**Directions**: Find the line in the entries below that contains "structure CellPath where". Repeat it exactly, and every line after it through the line that contains "fais : List Nat".

**Stored entries**:
# # #

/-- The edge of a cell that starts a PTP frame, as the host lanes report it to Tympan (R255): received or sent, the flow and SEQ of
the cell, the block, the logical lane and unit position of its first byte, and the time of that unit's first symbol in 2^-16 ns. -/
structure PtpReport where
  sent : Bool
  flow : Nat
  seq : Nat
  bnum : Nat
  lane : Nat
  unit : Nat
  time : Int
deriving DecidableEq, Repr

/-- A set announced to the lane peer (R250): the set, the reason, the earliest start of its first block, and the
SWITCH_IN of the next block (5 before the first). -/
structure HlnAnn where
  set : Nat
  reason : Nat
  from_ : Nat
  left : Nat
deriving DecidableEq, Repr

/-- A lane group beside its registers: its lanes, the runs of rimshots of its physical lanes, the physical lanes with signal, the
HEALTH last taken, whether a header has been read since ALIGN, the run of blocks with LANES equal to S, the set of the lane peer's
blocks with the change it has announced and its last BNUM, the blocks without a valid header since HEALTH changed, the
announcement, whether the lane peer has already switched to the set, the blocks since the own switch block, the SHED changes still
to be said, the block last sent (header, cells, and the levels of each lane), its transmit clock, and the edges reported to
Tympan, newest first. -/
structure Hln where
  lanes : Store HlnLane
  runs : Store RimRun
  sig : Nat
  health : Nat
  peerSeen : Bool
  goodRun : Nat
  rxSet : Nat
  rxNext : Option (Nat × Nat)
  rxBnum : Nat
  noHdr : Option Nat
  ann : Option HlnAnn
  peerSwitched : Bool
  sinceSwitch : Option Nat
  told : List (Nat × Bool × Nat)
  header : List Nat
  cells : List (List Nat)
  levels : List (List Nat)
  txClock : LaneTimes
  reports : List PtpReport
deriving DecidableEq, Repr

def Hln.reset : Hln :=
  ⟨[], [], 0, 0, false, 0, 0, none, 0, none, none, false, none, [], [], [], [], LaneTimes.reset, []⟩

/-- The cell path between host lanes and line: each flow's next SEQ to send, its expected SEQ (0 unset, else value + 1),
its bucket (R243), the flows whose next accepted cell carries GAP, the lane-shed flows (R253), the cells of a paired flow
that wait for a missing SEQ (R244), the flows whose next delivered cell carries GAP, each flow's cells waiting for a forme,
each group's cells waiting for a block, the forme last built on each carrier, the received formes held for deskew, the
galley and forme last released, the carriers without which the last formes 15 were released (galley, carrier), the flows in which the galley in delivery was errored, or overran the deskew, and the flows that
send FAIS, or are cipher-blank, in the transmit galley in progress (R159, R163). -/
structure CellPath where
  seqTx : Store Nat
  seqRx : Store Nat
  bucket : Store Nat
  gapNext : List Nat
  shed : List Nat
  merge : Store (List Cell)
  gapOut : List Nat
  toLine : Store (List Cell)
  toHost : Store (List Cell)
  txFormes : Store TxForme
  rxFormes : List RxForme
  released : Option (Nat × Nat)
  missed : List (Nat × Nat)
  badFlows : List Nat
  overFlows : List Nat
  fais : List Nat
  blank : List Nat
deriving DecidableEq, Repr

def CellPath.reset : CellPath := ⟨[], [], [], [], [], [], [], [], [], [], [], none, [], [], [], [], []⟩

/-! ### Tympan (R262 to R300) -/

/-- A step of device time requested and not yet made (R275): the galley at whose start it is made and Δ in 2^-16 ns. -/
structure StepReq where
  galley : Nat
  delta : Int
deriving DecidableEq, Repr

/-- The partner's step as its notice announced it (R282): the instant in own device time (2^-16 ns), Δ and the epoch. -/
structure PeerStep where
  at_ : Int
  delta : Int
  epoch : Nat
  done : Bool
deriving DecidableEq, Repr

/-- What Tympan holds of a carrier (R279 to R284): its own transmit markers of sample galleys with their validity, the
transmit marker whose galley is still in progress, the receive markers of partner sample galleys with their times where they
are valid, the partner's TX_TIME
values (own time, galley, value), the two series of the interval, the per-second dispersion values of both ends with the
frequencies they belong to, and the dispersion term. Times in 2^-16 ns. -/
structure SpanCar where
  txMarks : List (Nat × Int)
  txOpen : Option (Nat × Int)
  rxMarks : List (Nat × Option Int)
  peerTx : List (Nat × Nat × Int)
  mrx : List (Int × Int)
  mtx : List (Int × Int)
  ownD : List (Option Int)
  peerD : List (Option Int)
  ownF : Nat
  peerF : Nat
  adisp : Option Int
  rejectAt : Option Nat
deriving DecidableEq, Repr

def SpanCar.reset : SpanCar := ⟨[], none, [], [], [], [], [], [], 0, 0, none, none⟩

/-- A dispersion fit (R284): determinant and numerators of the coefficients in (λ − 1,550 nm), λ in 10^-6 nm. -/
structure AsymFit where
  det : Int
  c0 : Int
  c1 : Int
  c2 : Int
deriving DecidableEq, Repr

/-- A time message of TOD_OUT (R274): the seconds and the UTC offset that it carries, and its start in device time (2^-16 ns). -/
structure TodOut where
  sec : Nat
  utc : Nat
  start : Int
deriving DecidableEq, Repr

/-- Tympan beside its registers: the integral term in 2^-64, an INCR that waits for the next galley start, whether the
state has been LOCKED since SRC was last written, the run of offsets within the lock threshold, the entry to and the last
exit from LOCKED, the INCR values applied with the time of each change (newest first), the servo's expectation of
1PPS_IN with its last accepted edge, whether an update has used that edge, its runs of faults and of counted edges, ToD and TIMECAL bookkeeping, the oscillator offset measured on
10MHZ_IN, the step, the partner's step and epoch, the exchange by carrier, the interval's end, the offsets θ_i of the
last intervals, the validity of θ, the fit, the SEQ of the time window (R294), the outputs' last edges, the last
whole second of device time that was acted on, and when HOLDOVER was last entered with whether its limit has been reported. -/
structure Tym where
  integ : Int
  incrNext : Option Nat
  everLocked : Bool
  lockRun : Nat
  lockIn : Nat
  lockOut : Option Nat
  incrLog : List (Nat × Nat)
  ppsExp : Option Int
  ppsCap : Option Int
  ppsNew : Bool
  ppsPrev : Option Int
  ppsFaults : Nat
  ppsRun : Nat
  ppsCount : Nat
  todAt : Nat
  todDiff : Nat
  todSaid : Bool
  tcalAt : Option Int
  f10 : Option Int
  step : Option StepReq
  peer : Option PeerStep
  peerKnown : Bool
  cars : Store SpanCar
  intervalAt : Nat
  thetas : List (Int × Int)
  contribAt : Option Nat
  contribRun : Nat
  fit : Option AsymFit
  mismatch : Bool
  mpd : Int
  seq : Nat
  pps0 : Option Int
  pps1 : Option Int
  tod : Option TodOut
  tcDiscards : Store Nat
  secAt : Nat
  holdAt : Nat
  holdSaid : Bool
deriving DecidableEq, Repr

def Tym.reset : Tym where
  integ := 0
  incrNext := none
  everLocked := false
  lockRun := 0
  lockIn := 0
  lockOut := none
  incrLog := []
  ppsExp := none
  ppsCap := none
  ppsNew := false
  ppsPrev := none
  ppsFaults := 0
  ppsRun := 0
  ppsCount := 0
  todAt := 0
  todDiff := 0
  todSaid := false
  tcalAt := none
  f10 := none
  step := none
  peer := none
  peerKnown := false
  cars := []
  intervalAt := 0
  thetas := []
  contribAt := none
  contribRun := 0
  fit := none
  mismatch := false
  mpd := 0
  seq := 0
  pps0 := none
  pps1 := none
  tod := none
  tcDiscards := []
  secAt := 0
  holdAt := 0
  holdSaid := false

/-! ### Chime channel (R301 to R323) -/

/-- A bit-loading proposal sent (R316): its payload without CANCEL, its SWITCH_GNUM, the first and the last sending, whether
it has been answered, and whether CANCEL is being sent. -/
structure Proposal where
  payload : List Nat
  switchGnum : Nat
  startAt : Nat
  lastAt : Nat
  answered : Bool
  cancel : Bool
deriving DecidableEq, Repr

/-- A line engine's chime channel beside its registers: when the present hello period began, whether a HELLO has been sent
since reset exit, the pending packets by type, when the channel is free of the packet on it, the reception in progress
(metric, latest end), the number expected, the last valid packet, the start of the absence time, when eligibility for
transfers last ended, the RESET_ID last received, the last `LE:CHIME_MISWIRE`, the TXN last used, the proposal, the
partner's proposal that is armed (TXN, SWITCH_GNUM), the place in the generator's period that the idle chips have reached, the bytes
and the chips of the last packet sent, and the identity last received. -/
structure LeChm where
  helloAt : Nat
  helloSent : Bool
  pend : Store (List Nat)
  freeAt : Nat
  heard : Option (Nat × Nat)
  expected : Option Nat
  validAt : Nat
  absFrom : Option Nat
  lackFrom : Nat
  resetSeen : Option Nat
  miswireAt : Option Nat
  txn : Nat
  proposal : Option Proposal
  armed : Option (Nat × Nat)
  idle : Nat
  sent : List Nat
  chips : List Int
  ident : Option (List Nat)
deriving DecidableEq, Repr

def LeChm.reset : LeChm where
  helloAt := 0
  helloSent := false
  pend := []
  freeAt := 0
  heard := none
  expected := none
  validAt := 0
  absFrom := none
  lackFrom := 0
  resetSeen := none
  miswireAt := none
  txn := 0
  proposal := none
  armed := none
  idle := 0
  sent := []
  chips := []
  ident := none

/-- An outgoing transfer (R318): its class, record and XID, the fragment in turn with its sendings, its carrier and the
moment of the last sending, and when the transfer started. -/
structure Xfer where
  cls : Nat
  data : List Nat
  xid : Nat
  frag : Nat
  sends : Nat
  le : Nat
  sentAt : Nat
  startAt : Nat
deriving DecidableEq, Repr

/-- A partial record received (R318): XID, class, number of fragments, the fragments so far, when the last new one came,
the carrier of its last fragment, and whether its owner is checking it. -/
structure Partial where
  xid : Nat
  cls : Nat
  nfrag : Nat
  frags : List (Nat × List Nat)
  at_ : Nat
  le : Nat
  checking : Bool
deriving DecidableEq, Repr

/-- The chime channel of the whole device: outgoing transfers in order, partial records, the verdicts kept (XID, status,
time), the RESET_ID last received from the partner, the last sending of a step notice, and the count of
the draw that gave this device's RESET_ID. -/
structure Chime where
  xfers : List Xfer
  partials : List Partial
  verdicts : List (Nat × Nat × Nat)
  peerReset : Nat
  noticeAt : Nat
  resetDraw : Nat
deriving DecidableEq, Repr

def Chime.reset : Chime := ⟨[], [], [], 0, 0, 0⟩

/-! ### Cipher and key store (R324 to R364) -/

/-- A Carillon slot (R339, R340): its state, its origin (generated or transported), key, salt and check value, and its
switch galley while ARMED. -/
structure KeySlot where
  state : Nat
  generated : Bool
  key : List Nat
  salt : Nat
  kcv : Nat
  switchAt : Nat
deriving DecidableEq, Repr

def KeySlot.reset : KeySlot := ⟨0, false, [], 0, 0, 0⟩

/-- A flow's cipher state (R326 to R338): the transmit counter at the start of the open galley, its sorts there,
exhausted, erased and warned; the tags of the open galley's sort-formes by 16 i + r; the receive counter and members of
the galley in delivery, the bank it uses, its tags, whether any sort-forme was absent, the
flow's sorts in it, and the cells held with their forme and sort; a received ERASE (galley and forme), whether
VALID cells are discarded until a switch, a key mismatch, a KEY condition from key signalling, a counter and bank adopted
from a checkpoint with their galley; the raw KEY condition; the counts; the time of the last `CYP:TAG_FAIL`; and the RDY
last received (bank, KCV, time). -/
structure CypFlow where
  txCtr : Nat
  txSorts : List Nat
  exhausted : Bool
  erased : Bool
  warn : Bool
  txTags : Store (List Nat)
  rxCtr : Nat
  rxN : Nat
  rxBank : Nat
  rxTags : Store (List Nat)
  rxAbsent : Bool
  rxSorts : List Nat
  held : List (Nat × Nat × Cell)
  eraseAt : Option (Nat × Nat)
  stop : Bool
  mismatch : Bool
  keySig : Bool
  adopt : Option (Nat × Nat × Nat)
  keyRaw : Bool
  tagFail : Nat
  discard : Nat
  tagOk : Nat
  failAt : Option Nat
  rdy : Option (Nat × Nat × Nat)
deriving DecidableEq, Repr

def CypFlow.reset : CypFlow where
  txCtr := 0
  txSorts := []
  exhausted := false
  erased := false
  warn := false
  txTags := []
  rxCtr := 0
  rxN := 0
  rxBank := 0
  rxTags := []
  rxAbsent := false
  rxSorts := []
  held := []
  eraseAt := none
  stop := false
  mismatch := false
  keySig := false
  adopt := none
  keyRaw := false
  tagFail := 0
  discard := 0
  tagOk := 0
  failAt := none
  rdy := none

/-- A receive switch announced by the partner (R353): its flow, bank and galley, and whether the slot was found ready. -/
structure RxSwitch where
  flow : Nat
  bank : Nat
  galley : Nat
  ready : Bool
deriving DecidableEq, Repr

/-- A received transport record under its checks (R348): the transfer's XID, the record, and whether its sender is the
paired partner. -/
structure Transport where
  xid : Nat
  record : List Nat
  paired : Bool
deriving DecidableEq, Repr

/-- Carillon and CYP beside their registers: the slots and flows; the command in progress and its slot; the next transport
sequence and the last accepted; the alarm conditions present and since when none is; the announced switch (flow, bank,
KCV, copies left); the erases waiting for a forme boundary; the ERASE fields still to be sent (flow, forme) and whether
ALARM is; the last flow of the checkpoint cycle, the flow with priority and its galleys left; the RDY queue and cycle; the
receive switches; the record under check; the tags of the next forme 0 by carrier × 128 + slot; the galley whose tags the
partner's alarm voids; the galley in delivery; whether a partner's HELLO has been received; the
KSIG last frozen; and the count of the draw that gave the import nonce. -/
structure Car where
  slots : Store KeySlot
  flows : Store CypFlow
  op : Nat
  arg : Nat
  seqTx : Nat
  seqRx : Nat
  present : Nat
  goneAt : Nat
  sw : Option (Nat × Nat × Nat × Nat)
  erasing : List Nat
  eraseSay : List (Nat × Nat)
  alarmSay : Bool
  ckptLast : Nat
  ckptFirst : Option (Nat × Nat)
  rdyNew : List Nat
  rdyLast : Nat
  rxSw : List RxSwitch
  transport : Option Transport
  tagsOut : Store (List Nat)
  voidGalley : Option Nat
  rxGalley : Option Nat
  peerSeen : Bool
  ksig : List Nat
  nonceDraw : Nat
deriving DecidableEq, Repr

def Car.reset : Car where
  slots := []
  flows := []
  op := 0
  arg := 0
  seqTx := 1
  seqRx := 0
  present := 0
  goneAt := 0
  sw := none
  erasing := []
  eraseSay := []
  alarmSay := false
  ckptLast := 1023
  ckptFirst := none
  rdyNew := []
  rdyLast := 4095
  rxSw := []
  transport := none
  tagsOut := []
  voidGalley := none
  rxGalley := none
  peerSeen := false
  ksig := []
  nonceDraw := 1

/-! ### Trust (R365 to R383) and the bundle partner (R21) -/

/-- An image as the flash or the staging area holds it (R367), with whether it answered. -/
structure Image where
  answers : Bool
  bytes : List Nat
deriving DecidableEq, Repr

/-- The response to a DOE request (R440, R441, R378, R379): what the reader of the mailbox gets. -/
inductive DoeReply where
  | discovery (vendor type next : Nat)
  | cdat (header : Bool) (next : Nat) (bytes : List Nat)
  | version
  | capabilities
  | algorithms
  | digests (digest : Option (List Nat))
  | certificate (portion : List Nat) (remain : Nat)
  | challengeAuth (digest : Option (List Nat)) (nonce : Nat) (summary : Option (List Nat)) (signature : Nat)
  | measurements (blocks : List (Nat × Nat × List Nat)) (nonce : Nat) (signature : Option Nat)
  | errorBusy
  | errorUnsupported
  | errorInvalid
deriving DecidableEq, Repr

# # #

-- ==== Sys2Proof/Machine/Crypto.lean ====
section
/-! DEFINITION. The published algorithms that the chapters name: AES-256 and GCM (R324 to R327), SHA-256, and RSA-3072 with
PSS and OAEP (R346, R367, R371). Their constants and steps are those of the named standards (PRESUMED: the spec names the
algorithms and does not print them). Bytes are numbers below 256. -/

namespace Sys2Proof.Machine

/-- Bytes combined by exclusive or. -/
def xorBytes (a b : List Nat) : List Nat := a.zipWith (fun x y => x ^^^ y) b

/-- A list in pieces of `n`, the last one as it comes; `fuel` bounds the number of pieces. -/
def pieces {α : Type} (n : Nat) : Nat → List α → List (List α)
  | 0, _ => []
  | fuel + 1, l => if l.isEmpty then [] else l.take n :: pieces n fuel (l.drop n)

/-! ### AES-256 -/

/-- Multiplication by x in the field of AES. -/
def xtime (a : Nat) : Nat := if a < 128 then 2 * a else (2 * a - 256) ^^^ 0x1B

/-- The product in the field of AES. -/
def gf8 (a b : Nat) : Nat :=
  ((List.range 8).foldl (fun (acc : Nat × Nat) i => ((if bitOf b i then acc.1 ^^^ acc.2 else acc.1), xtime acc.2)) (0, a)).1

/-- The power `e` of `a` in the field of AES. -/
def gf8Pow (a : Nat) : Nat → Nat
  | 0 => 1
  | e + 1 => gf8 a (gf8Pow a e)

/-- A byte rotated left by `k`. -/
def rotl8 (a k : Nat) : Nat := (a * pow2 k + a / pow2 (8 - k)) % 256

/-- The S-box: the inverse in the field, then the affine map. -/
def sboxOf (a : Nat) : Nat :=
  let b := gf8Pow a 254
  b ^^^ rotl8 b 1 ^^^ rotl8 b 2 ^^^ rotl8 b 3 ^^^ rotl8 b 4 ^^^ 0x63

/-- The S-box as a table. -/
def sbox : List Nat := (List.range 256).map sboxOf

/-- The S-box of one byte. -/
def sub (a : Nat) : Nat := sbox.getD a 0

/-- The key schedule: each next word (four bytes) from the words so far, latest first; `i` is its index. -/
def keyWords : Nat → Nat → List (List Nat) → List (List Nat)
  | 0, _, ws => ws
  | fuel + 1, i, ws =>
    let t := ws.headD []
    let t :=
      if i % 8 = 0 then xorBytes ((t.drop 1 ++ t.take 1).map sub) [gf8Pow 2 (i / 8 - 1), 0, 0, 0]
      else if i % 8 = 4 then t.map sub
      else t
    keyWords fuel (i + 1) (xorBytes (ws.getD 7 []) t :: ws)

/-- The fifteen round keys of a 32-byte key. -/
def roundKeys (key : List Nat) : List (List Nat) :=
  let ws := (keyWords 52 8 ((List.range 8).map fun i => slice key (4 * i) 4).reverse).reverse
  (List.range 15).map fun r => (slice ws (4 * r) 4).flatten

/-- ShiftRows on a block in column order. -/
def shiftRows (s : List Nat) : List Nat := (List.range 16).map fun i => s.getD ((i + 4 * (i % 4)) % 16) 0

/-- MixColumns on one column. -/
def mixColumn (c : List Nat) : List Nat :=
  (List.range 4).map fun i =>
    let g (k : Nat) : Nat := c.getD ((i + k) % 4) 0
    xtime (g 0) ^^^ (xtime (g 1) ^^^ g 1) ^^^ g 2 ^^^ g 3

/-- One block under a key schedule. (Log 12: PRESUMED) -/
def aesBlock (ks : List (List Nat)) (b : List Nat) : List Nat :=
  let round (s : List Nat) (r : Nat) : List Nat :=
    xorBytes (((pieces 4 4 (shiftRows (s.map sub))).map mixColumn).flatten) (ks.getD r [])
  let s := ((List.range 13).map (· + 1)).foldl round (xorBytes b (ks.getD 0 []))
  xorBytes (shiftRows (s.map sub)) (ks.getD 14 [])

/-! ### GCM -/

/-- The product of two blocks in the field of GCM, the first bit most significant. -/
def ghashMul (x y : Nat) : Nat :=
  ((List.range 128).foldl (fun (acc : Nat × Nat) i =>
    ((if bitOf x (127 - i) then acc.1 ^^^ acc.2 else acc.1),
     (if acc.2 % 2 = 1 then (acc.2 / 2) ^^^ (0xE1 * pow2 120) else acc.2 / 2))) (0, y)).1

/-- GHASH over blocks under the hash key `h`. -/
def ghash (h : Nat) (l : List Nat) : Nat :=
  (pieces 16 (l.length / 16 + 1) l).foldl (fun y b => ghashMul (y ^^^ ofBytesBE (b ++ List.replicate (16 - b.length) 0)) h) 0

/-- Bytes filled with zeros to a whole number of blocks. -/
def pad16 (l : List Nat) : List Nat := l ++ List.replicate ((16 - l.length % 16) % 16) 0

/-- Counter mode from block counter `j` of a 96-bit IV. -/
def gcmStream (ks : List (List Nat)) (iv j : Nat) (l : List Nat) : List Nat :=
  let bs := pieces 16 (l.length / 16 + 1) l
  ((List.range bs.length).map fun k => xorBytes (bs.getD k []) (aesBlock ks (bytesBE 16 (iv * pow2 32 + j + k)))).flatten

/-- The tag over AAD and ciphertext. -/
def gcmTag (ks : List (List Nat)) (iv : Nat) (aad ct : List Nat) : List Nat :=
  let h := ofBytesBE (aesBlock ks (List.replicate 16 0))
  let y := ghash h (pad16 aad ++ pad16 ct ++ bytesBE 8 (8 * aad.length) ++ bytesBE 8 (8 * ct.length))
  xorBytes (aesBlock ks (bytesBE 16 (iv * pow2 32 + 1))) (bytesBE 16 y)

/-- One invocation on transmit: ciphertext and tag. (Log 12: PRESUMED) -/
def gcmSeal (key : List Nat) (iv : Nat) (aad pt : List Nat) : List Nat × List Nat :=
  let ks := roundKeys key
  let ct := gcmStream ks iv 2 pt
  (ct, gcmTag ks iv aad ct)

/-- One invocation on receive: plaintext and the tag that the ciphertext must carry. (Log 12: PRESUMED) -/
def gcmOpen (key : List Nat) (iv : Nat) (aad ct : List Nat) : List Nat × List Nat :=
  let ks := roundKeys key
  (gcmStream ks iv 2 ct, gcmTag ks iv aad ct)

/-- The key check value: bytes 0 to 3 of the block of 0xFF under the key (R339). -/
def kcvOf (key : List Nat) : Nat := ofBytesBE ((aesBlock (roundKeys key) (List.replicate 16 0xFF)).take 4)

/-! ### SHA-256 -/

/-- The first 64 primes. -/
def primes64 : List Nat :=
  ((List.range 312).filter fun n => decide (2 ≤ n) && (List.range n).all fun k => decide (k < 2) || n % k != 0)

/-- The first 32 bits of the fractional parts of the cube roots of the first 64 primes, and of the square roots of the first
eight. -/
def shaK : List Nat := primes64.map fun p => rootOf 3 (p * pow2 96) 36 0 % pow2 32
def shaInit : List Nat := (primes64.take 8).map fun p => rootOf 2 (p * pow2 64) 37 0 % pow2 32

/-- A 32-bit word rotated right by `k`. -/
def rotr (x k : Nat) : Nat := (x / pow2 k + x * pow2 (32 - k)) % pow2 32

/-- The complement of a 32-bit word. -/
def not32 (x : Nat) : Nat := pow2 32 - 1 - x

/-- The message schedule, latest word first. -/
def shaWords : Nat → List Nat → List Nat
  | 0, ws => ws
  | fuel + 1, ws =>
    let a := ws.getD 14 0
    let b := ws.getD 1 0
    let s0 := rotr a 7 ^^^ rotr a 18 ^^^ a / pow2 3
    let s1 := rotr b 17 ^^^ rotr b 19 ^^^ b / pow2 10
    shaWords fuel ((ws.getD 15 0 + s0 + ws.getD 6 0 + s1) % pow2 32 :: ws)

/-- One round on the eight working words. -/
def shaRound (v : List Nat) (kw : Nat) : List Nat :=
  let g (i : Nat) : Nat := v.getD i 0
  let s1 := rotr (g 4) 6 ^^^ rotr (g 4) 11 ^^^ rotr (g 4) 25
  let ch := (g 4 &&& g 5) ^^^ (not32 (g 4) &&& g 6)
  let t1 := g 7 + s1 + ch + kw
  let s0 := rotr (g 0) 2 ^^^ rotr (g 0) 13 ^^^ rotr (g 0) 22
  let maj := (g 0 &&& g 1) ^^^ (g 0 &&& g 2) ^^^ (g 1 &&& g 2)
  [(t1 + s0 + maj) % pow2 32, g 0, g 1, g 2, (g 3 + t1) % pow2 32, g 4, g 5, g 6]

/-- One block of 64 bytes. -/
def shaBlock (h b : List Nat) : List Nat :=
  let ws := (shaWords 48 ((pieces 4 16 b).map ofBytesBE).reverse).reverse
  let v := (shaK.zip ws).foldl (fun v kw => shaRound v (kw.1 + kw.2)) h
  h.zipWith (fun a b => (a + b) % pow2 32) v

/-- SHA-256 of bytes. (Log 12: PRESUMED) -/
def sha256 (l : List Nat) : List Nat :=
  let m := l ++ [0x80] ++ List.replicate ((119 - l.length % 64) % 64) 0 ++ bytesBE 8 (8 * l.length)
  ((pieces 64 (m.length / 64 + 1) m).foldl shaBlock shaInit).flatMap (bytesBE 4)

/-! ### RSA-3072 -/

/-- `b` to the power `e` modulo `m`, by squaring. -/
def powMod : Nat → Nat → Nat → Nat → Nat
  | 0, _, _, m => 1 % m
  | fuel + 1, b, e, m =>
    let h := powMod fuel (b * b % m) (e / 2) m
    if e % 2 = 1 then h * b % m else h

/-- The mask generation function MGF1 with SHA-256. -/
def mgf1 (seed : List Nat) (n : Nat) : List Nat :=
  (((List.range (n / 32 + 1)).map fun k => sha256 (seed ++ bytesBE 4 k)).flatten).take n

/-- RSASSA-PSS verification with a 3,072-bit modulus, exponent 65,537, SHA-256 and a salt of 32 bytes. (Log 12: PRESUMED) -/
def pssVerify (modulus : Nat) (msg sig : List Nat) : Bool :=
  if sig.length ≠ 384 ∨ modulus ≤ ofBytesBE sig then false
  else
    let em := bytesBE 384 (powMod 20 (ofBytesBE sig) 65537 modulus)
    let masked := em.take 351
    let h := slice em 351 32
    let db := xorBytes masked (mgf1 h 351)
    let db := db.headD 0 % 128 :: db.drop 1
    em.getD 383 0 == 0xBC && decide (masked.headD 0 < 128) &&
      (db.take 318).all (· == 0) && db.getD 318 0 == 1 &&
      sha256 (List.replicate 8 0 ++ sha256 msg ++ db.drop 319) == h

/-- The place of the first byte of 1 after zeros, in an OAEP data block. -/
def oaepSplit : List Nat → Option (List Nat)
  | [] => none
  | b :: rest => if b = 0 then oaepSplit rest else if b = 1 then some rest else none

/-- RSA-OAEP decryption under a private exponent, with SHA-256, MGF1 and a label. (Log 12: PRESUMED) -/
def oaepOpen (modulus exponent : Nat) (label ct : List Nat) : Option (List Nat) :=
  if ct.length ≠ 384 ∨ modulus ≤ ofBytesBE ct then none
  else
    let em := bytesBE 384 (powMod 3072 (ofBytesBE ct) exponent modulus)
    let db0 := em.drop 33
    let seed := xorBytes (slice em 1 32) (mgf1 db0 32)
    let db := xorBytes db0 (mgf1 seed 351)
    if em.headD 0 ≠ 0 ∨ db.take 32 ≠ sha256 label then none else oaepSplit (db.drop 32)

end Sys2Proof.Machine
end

# # #

**Task solution**:
structure CellPath where
  seqTx : Store Nat
  seqRx : Store Nat
  bucket : Store Nat
  gapNext : List Nat
  shed : List Nat
  merge : Store (List Cell)
  gapOut : List Nat
  toLine : Store (List Cell)
  toHost : Store (List Cell)
  txFormes : Store TxForme
  rxFormes : List RxForme
  released : Option (Nat × Nat)
  missed : List (Nat × Nat)
  badFlows : List Nat
  overFlows : List Nat
  fais : List Nat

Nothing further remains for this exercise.